● What is required: In the records that follow, find the line with "SPARE_ANNOUNCE (R430). -/"; from there, retype every line exactly through the line with "at once. -/", which also belongs to the answer.

● Dataset records:
◇ ◇ ◇

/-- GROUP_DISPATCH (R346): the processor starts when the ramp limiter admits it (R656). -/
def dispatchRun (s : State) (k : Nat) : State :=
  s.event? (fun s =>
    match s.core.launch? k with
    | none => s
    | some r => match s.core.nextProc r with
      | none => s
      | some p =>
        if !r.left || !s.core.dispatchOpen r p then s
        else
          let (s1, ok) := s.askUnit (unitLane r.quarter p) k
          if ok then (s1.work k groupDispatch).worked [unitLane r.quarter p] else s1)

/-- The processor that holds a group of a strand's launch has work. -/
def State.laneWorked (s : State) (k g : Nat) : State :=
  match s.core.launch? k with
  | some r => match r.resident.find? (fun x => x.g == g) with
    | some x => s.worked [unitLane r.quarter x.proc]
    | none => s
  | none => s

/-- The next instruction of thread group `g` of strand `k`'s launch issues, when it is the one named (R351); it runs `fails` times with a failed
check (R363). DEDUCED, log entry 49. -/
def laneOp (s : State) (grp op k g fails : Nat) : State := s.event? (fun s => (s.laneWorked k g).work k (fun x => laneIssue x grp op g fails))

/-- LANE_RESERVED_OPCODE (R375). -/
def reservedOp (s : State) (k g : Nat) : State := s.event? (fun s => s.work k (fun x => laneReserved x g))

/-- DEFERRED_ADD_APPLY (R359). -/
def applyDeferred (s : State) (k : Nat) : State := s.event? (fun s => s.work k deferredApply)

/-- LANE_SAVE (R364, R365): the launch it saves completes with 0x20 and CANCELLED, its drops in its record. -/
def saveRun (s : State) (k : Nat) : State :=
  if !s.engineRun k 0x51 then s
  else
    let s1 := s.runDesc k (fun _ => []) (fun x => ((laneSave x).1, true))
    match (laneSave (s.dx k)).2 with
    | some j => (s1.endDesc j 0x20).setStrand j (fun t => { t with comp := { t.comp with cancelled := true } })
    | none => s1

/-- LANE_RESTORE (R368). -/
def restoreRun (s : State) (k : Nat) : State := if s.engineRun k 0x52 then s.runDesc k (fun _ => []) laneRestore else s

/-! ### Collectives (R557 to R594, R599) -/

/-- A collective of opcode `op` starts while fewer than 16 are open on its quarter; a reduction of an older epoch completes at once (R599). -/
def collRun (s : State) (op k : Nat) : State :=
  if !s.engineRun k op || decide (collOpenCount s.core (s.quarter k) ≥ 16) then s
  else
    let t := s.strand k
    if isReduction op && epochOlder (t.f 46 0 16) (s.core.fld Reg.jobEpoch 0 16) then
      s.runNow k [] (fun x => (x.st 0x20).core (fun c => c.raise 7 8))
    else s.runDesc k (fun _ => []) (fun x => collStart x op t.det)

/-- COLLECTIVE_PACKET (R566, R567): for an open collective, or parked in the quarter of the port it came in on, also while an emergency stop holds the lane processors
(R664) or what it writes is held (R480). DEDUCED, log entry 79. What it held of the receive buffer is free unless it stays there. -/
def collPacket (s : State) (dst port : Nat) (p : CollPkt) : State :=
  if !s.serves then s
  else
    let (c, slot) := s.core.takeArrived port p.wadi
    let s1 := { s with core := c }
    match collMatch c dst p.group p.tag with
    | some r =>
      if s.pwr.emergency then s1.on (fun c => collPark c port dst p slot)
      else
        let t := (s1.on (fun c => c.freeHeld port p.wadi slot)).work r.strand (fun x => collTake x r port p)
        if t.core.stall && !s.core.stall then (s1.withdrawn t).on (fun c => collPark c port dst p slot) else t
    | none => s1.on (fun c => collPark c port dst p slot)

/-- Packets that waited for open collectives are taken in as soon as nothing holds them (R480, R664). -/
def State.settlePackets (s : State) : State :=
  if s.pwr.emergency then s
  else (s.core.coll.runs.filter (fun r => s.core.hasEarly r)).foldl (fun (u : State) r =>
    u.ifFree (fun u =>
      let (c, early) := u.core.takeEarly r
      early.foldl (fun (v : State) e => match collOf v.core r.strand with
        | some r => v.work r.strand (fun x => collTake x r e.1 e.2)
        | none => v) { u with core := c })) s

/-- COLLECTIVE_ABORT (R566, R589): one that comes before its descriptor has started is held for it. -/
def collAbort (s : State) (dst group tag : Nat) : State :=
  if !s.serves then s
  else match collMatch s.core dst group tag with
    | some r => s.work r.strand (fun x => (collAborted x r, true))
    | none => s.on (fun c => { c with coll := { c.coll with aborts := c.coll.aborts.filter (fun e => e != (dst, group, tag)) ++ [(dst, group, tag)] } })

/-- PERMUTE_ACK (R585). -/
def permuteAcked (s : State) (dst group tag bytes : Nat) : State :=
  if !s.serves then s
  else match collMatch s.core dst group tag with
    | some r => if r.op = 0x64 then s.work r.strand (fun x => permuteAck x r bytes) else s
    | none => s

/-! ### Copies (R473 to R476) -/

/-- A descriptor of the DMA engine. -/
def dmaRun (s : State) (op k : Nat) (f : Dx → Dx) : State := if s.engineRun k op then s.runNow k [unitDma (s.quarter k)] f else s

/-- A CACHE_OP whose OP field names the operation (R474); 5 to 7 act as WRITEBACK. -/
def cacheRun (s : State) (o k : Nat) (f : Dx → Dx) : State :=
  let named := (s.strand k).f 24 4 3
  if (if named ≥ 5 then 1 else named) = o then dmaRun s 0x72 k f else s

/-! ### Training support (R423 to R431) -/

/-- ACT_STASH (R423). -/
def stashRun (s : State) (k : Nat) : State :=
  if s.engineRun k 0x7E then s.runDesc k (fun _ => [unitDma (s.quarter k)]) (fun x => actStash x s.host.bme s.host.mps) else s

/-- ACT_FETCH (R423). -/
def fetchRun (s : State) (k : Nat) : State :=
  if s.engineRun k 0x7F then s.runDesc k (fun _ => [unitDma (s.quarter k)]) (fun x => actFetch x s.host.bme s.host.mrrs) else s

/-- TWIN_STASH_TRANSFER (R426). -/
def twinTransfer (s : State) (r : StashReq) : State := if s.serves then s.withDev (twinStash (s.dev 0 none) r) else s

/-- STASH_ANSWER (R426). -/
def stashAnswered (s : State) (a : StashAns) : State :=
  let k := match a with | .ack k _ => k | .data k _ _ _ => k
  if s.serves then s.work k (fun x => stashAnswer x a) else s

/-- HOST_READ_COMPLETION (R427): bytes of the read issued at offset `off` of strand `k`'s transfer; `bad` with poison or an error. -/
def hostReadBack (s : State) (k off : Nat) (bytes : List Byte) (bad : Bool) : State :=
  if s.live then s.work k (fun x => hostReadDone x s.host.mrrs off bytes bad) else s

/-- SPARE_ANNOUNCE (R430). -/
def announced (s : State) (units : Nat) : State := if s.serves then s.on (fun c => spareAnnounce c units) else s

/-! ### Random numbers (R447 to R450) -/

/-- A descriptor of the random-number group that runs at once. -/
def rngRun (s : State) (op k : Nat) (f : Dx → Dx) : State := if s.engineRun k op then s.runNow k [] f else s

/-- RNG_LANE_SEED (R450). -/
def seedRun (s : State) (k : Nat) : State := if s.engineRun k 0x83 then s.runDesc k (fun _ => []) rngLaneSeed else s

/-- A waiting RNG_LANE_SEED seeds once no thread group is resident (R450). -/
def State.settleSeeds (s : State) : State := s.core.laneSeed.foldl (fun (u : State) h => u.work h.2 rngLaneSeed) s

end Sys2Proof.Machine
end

◇ ◇ ◇

● Worked solution:
/-- SPARE_ANNOUNCE (R430). -/
def announced (s : State) (units : Nat) : State := if s.serves then s.on (fun c => spareAnnounce c units) else s

/-! ### Random numbers (R447 to R450) -/

/-- A descriptor of the random-number group that runs at once. -/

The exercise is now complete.